The following is a Plus Edition article, written by and copyright by Dick Eastman.
One question that pops up frequently is: “What format should I use to save my files?” The question is often asked about digital pictures. Should they be saved as JPG or PDF or GIF or PNG or TIFF or some other format? Similar questions are often asked about word processing files, although there seem to be fewer options available. I thought I would offer a few suggestions and also tell what works for me.
Today’s technology allows for a selection of image file formats, including JPG, GIF, TIFF, BMP, PSD, RAW, PNG, EPS, PDF, and others in a seemingly endless alphabet soup of abbreviations and acronyms.
You can find many good reasons and bad reasons for selecting any of these file formats. However, from a genealogist’s point of view, there are two significant issues to deal with: image size and image compression.

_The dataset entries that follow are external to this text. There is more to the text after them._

-- ==== Sys2Proof/WellFormed.lean ====
section
/-! DEFINITION. Which terms of `Instr` the opcode table admits: the two rows with a constraint (`30_encoding.md` R90). -/

namespace Sys2Proof

/-- `LIT(b)`: any byte except `0xC0` and `0xDB` (R90). -/
def checkLit (b : Byte) : Bool := b != Config.delim && b != Config.esc

/-- `ESC_BAD(t)`: any second byte except `0xDC` and `0xDD` (R90, R105). -/
def checkEscBad (t : Byte) : Bool := t != Config.escDelim && t != Config.escEsc

/-- Every other row admits every value of its fields. -/
def Instr.wellFormed : Instr → Bool
  | .nop | .encb | .decb | .txdelim | .send | .recv | .rspchk | .rxflush | .ckinit | .ckupd | .ckchk => true
  | .reservedB | .reservedC | .reservedD | .reservedE | .reservedF => true
  | .lit b => checkLit b
  | .wireEnd | .escEnd | .escEsc => true
  | .escBad t => checkEscBad t
  | .header _ _ _ _ => true
  | .ccFlashBegin | .ccFlashData | .ccFlashEnd | .ccMemBegin | .ccMemEnd | .ccMemData => true
  | .ccSync | .ccWriteReg | .ccReadReg => true

end Sys2Proof
end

NOTE: PDF files have unique advantages and disadvantages for both digital pictures and for documents. I will write about PDF separately later in this article.
Image size has been an issue since the first scanned images were stored on a computer, back in the vacuum tube days. In this case, the physical size of the picture is not the issue, but the size of the file you create was very important. That is, the problem revolved around the number of bytes required to store a faithful reproduction of the original image.

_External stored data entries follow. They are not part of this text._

/-- The block takes a whole header and checks the capacity (R165, R166). -/
theorem stepRun_header {s : State} {h : HdrBytes} {r : List Byte} (hin : s.inputs = []) (hp : s.ph = .rHdr)
    (he : s.escp = false) (hi : s.idx = 0) (hd : decN 8 s.rxq = some (h.toList, r)) :
    stepRun (s.rxq.length - r.length) s = .next (headerReceived { s with hdrb := h, idx := 7, rxq := r }) := by
  obtain ⟨first, q, last, h7, h1, happ⟩ := decN_add (m := 7) (n := 1) hd
  obtain ⟨b, q', s', hb, h0, rfl⟩ := decN_succ h1
  obtain ⟨rfl, rfl⟩ := Prod.mk.inj (Option.some.inj h0)
  obtain ⟨hle, hf⟩ := decN_shorter h7
  obtain ⟨k, hk, hget⟩ := stepRun_header_from_zero hin hp he hi le_rfl h7
  have hset : k.set 7 b = h := set_seven_eq hf happ fun i h7 => (hget i (by omega)).trans (if_pos h7)
  obtain ⟨-, hlast⟩ := stepRun_logical (s := { s with hdrb := k, idx := 7, rxq := q }) hin (.inr (.inl hp)) he hb
  rw [← tsub_add_tsub_cancel hle (dec1_shorter hb).le]
  refine (stepRun_add hk _).trans (hlast.trans ?_)
  rw [deliver_eighth (by exact hp) rfl, hset]

/-- Settles O27: the encoding of a header decodes to its eight bytes. -/
theorem headerRunsByteByByte : Obligations.HeaderRunsByteByByte := by
  intro s h r hin hp he hi hq
  have hd : decN 8 s.rxq = some (h.toList, r) := by rw [hq]; exact decN_encs h.toList r
  have hrun := stepRun_header hin hp he hi hd
  rw [hq, List.length_append, Nat.add_sub_cancel] at hrun
  rw [hrun, exec_header_rHdr (s := { s with rxq := r }) hp, HdrBytes.ofFields_fields, ← he]

/-! ## `Reset` and `STATUS` -/

/-- Settles O42: the step of `Reset` is `resetBlock`, which writes `State.reset`'s fields; its empty buffers read as the
free bytes of the new epoch. -/
theorem resetValues : Obligations.ResetValues := by
  intro s rest h
  have hsize : State.reset.hdrb.size = 0 := by decide
  have hvalue : State.reset.hdrb.value = 0 := by decide
  refine ⟨_, step_reset h, rfl, rfl, rfl, rfl, rfl, rfl, fun i hi => ?_, rfl, rfl, hsize, hvalue, rfl, rfl, rfl, rfl,
    rfl, rfl, rfl, rfl, rfl, rfl, rfl, rfl, rfl, rfl, rfl, rfl, rfl, rfl, fun i => ⟨rfl, rfl⟩, rfl⟩
  interval_cases i <;> rfl

/-! ## The `STATUS` view -/

/-- The word `STATUS` assembles from its nine flags and the outcome code (`10_state.md` R26). -/
def statusWord (busy done rxv ckok rspok ovr chf rxav : Bool) (err : BitVec 3) :
    BitVec (21 + 1 + 1 + 1 + 1 + 1 + 1 + 3 + 1 + 1) :=
  0#21 ++ BitVec.ofBool rxav ++ BitVec.ofBool chf ++ BitVec.ofBool ovr ++ BitVec.ofBool rspok ++
    BitVec.ofBool ckok ++ BitVec.ofBool rxv ++ err ++ BitVec.ofBool done ++ BitVec.ofBool busy

theorem status_eq_statusWord (s : State) :
    s.status = statusWord s.busy s.done s.rxv s.ckok s.rspok s.ovr s.chf s.rxav s.err.code := rfl

theorem statusWord_bits (busy done rxv ckok rspok ovr chf rxav : Bool) (err : BitVec 3) :
    let w := statusWord busy done rxv ckok rspok ovr chf rxav err
    w.getLsbD 0 = busy ∧ w.getLsbD 1 = done ∧ w.getLsbD 5 = rxv ∧ w.getLsbD 6 = ckok ∧ w.getLsbD 7 = rspok ∧
      w.getLsbD 8 = ovr ∧ w.getLsbD 9 = chf ∧ w.getLsbD 10 = rxav := by
  simp only [statusWord, BitVec.getLsbD_append]
  simp

theorem statusWord_err (busy done rxv ckok rspok ovr chf rxav : Bool) (err : BitVec 3) :
    (statusWord busy done rxv ckok rspok ovr chf rxav err).extractLsb' 2 3 = err := by
  ext i hi
  rw [BitVec.getElem_extractLsb']
  simp only [statusWord, BitVec.getLsbD_append]
  simp
  interval_cases i <;> simp

theorem statusWord_high (busy done rxv ckok rspok ovr chf rxav : Bool) (err : BitVec 3) :
    (statusWord busy done rxv ckok rspok ovr chf rxav err).extractLsb' 11 21 = 0 := by
  ext i hi
  rw [BitVec.getElem_extractLsb']
  simp only [statusWord, BitVec.getLsbD_append]
  repeat rw [if_neg (by omega)]
  simp

theorem rxav_eq_decide (s : State) : s.rxav = decide (s.rxq ≠ []) := by
  unfold State.rxav
  cases s.rxq <;> rfl

/-- Settles O44: `STATUS` is `statusWord` of the flags, whose bits are read one by one. -/
theorem statusLayout : Obligations.StatusLayout := by
  intro s
  rw [status_eq_statusWord]
  obtain ⟨h0, h1, h5, h6, h7, h8, h9, h10⟩ :=
    statusWord_bits s.busy s.done s.rxv s.ckok s.rspok s.ovr s.chf s.rxav s.err.code
  refine ⟨h0, h1, ?_, h5, h6, h7, h8, h9, h10.trans (rxav_eq_decide s), statusWord_high _ _ _ _ _ _ _ _ _⟩
  rw [statusWord_err]
  cases s.err <;> rfl

end Sys2Proof.Machine

/-! Rules about the whole machine: who writes what (`10_state.md` sections 2 to 5, `20_memory.md` sections 1, 6, 9 and
11). -/

namespace Sys2Proof.Machine

/-! ## The three kinds of step that are no `Reset` -/

/-- What an event that is neither the block's turn, nor an accepted command, nor `Reset` does to the state. -/
structure EventFrame (s t : State) : Prop where
  epoch : t.epoch = s.epoch
  hdrb : t.hdrb = s.hdrb
  rxcnt : t.rxcnt = s.rxcnt
  cksum : t.cksum = s.cksum
  rxv : t.rxv = s.rxv
  ckok : t.ckok = s.ckok
  rspok : t.rspok = s.rspok
  rxbuf : t.rxbuf = s.rxbuf
  txlog : t.txlog = s.txlog
  tmr : t.tmr = s.tmr ∨ (s.ph = .rWait ∧ s.rxq = [] ∧ ∃ rest, s.inputs = .tick :: rest)
  rxq : t.rxq = s.rxq ∨ ∃ b rest, s.inputs = .arrive b :: rest ∧ t.rxq = s.rxq ++ [b]
  txbuf : t.txbuf = s.txbuf ∨
    ∃ a v i b, s.writes a v ∧ a.toNat = 0x10000 + i ∧ i < s.cfg.txbufDepth ∧ t.txbuf = s.txbuf.store i b
  operands : s.busy = true → t.txdir = s.txdir ∧ t.txcmd = s.txcmd ∧ t.txsize = s.txsize ∧ t.txval = s.txval ∧
    t.rxcap = s.rxcap ∧ t.data = s.data
  ends : s.busy = true → t.ph = .idle → t.err ≠ .none

/-- An event that leaves the block busy or finds it idle, and writes only the environment's part and `OVR`. -/
theorem EventFrame.of_env {s : State} (i : List Event) (q : List Byte) (o : Bool) (l : List Word)
    (hq : q = s.rxq ∨ ∃ b rest, s.inputs = .arrive b :: rest ∧ q = s.rxq ++ [b]) :
    EventFrame s (s.withEnv i q o l s.tmr) := by
  constructor
  case tmr | txbuf => exact .inl rfl
  case rxq => exact hq
  case operands => exact fun _ => ⟨rfl, rfl, rfl, rfl, rfl, rfl⟩
  case ends => exact fun hb hp => absurd hp ((busy_eq_true_iff s).1 hb)
  all_goals rfl

theorem EventFrame.of_hostStore {s : State} {a : Loc} {v : Word} {rest : List Event}
    (hin : s.inputs = .hostWrite a v :: rest) : EventFrame s (hostStore a v { s with inputs := rest }) := by
  rcases store_cases a v { s with inputs := rest } with
    ⟨_, h⟩ | ⟨hb, _, _, _, _, _, _, h⟩ | ⟨hb, i, b, ha, hi, h⟩ <;> rw [h]
  · exact EventFrame.of_env rest s.rxq true s.hostLog (.inl rfl)
  all_goals
    have hb : s.busy = false := hb
    constructor
    case tmr | rxq => exact .inl rfl
    case operands | ends => simp [hb]
  case txbuf => exact .inl rfl
  case txbuf => exact .inr ⟨a, v, i, b, ⟨hb, rest, hin⟩, ha, hi, rfl⟩
  all_goals rfl

theorem EventFrame.of_tick {s : State} {rest : List Event} (hin : s.inputs = .tick :: rest) :
    EventFrame s (tick { s with inputs := rest }) := by
  by_cases hw : s.ph = .rWait ∧ s.rxq = []
  · rw [tick_waiting (s := { s with inputs := rest }) hw.1 hw.2]
    split
    all_goals
      constructor
      case tmr => exact .inr ⟨hw.1, hw.2, rest, hin⟩
      case rxq | txbuf => exact .inl rfl
      case operands => exact fun _ => ⟨rfl, rfl, rfl, rfl, rfl, rfl⟩
      case ends => simp [hw.1]
    all_goals rfl
  · rw [tick_eq_self (s := { s with inputs := rest }) hw]
    exact EventFrame.of_env rest s.rxq s.ovr s.hostLog (.inl rfl)

theorem EventFrame.of_chanFault (s : State) (rest : List Event) :
    EventFrame s (chanFault { s with inputs := rest }) := by
  unfold chanFault
  split
  all_goals
    constructor
    case tmr | rxq | txbuf => exact .inl rfl
    case operands => exact fun _ => ⟨rfl, rfl, rfl, rfl, rfl, rfl⟩
    case ends => simp_all
  all_goals rfl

Not many years ago, disk drives were expensive. Luckily, that problem is disappearing as the price per byte of storage has plummeted in the past few decades. Prices for one-terabyte disk drives have now dropped to the $50 range, a price undreamed of only a few years ago. It is now cost-effective to store hundreds of thousands of very large digital image files. Prices for disk storage are still dropping nearly every week.
However, file size remains an issue when transferring those files to another computer or when inserting images into a web page. Not everyone uses high-speed, multi-megabyte-per-second Internet connections. Next, even those who do use such high-speed connections find that including very large digital images in a web page results in slow performance. A high-resolution picture also might not display properly inside a web page. Such a picture might fill the entire screen or even “overflow” the screen, leaving no space for text, links, and other information in the web page. Finally, sending a hundred or so old family photographs to a cousin can be a painstaking effort if the files are very large.
Image file size, expressed as the number of bytes, increases with the number of pixels composing an image and the color depth of the pixels. The greater the number of rows and columns, the greater the image resolution and the larger the file. Also, each pixel of an image increases in size when its color depth increases: an 8-bit pixel (1 byte) stores 256 colors, and a 24-bit pixel (3 bytes) stores 16 million colors. Most color images these days are stored as 16-bit or, even better, as 24-bit colors. However, if the original picture is large (perhaps 8-by-10 inches or larger) and is scanned as a high-resolution image, the resultant digital image can be huge.